There’s a joke that’s told about a couple of hunting buddies who are walking along outside when one of them collapses to the ground and goes motionless. When his friend discovers that he’s stopped breathing, he calls 911 and says, “My friend just died! What do I do?”

The operator answers, “Calm down. First, what you need to do is make sure he is, in fact, dead.”

“Okay,” he says. She waits. Suddenly she hears the “Boom!” of a shotgun.

Back on the phone, he says, “Okay, now what?”

We live in an age of canceling people until we are sure their influence is, in fact, dead. It’s called “cancel culture.”

People who say something out of step with cultural values aren’t gently redirected or soundly debated. Rather, when an outraged social media mob piles on enough accusations of offense, the person is canceled, their influence blotted out.

What we are describing is more than a matter of justly holding people accountable for reprehensible actions, which is a necessary and important thing. Rather, “cancel culture” punishes people for merely sharing views that go against cultural sensibilities. Numerous examples abound, from Disney’s recent firing of The Mandalorian’s star actress Gina Carano over social media posts to outrage toward Christian author Max Lucado for a 2004 sermon’s comparison of same-sex marriage to legalized polygamy, bestiality, and incest. YouTube permanently banned pro-life website LifeSiteNews (e.g., for videos explaining the usage of tissue from aborted babies for COVID vaccines) and Twitter censored The Daily Citizen, a publication of Focus on the Family, for a tweet defining a transgender woman as “a man who believes he is a woman.”

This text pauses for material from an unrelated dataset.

-- ==== Sys2Proof/Laws/Dispatch.lean ====
section
/-! SUPPORT. What each instruction and device action runs: one equation for each constructor, true by definition. -/

namespace Sys2Proof.Machine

Where does grace fit into a culture of cancelation? It’s apparently evaporated. In a post-Christian world, it’s becoming a safer bet not to bring grace up. When photos surfaced of a contestant of The Bachelor attending a Plantation-themed ball two years ago, viewers voiced outrage and the contestant apologized profusely, denouncing her past unconscious racism. Then, when the host of The Bachelor issued a call to “have a little grace, a little understanding, a little compassion,” the rage turned on him, and he stepped down from the show. True, it’s the kind of show everybody should step down from so they can do something more productive with their lives. Still, it’s an instructive snapshot on how grace is faring these days.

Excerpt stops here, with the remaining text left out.